Secara umum, sebenarnya masih terdapat banyak keterbatasan terkait sumber daya yang berpotensi menjadi salah satu kendala agar program ini berjalan lancar. Sumber daya ini meliputi sumber daya manusia, sumber daya makanan, atau pun sumber daya logistik. Ketersediaan ketiga sumber daya tersebut merupakan problem utama bagi daerah-daerah dengan APBD rendah. Pertimbangan akan perubahan harga bahan baku MSG akibat adanya inflasi harus menjadi perhatian serius.
Harapan pada pemerintah
Kritik-kritik konstruktif, baik karena berlatar belakang dari rasa khawatir atau untuk meningkatan program MSG. Kritik perlu adanya agar bisa lebih baik, pemerintah harus mendengarkan secara bijak dan legowo. Termasuk juga adanya sejumlah keraguan dari publik akan suksesnya program MSG ini, pemerintah harus tetap menjaga komitmennya dan berjanji untuk selalu meningkatkan kualitas dan pelaksanaan program.
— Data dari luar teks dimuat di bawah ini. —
/-- A slot entry (R6): state, wheel handle and reservation role. `putBack` is the role the spec writes RETURN. -/
inductive SlotEntry
  | empty
  | occupied (w : Nat)
  | reserved (role : Role) (w : Nat)
  | suspect (w : Option Nat)
  | faulted
deriving DecidableEq, Repr

/-- The five state names LIST_LEVEL answers with (R13). -/
inductive SlotState
  | empty | occupied | reserved | suspect | faulted
deriving DecidableEq, Repr

/-- The four kinds of movement (R121). -/
inductive MoveKind
  | place | move | remove | park
deriving DecidableEq, Repr

/-- The kinds of task (R67). -/
inductive TaskKind
  | flip | brush | flipBrush | movement (k : MoveKind) | survey
deriving DecidableEq, Repr

/-- Where a movement sets its wheel down (R121). -/
inductive Destination
  | slot (s : Coord) | infeed | outfeed
deriving DecidableEq, Repr

/-- Whether the wheel has been lifted for the movement (R121). -/
inductive Phase
  | beforePick | carried
deriving DecidableEq, Repr

/-- PENDING until a task of the intent has been issued (R121). -/
inductive IntentStatus
  | pending | active
deriving DecidableEq, Repr

/-- A wheel's movement intent (R121). -/
structure Intent where
  kind        : MoveKind
  destination : Destination
  retargeted  : Bool
  returnSlot  : Option Coord
  phase       : Phase
  status      : IntentStatus
deriving DecidableEq, Repr

/-- Where the part believes a wheel is (R19). -/
inductive Location
  | atInfeed | inSlot (s : Coord) | inGripper | unknown
deriving DecidableEq, Repr

/-- The reasons of an ending FAILED (R100, R134). -/
inductive FailReason
  | mismatch | unreadable | blocked | attempts | incomplete | lostLoad
deriving DecidableEq, Repr

/-- How a movement or a task ended (R18, R100). `incomplete` is the reason the spec writes PARTIAL. -/
inductive Ending
  | done | failed (r : FailReason) | cancelled | aborted
deriving DecidableEq, Repr

/-- The reasons of a care fault (R34). -/
inductive CareFault
  | attempts | mismatchAtCare | unreadableAtCare
deriving DecidableEq, Repr

/-- The faces of a wheel (R21). -/
inductive Face
  | a | b
deriving DecidableEq, Repr

/-- A wheel record (R18); its handle is its key in the wheel table. -/
structure Wheel where
  tag         : TagId
  batch       : Nat
  cls         : Fin 16
  entry       : Nat
  location    : Location
  faceUp      : Face
  lastFlip    : Option Nat
  lastBrush   : Option Nat
  flipDue     : Option Nat
  brushDue    : Option Nat
  flipCount   : Nat
  brushCount  : Nat
  hold        : Hold
  careFault   : Option CareFault
  intent      : Option Intent
  lastOutcome : Option Ending
  lastSeen    : Option Nat
  flipMark    : Bool
  brushMark   : Bool
  moveMark    : Bool
deriving DecidableEq, Repr

/-- The states of a task (R68). -/
inductive TaskState
  | queued | issued | aborting
deriving DecidableEq, Repr

/-- The slot field of a task record (R67): a board, INFEED, or the aisle and level of a survey. -/
inductive TaskPlace
  | board (s : Coord) | infeed | level (aisle : Fin 16) (level : Fin 12)
deriving DecidableEq, Repr

/-- The survey range of a SURVEY (R67, R140); next expected position `none` is the mark COMPLETE. -/
structure SurveyRange where
  first : Fin 48
  last  : Fin 48
  next  : Option (Fin 48)
deriving DecidableEq, Repr

/-- A task record (R67). `minute` is the due minute of a care task and the basis minute of the others. -/
structure TaskRecord where
  number      : Fin 64
  issue       : Nat
  kind        : TaskKind
  wheel       : Option Nat
  place       : TaskPlace
  destination : Option Destination
  range       : Option SurveyRange
  phase       : Option Phase
  state       : TaskState
  minute      : Nat
  sequence    : Nat
  attempts    : Nat
  rereads     : Nat
deriving DecidableEq, Repr

/-- The kinds of a discrepancy entry (R144). -/
inductive DiscrepancyKind
  | mismatch | unreadable | missing | unexpected | blocked | infeedMismatch | gripperUnexpected | gripperEmpty | gripperUnknown
deriving DecidableEq, Repr

/-- An entry of the discrepancy list (R144). -/
structure Discrepancy where
  kind   : DiscrepancyKind
  minute : Nat
  slot   : Option Coord
  handle : Option Nat
  tag    : Option TagId
deriving DecidableEq, Repr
Publik harus konsisten pula dalam memberikan respon, kritik maupun masukan untuk kebaikan dan keberlangsungan program MSG ini. Termasuk pemantauan terhadap kualitas dan kuantitas menu agar sesuai dengan ketentuan. Tidak ada cara paling efektif selain pemerintah mau menjalin dan berkoordinasi dengan seluruh organ kemasyarakatan yang ada.
Lepas dari sorotan publik, serta ancaman yang berpotensi menghambatnya. Program MSG berpeluang besar dapat meningkatkan kesehatan dan kesejahteraan masyarakat Indonesia.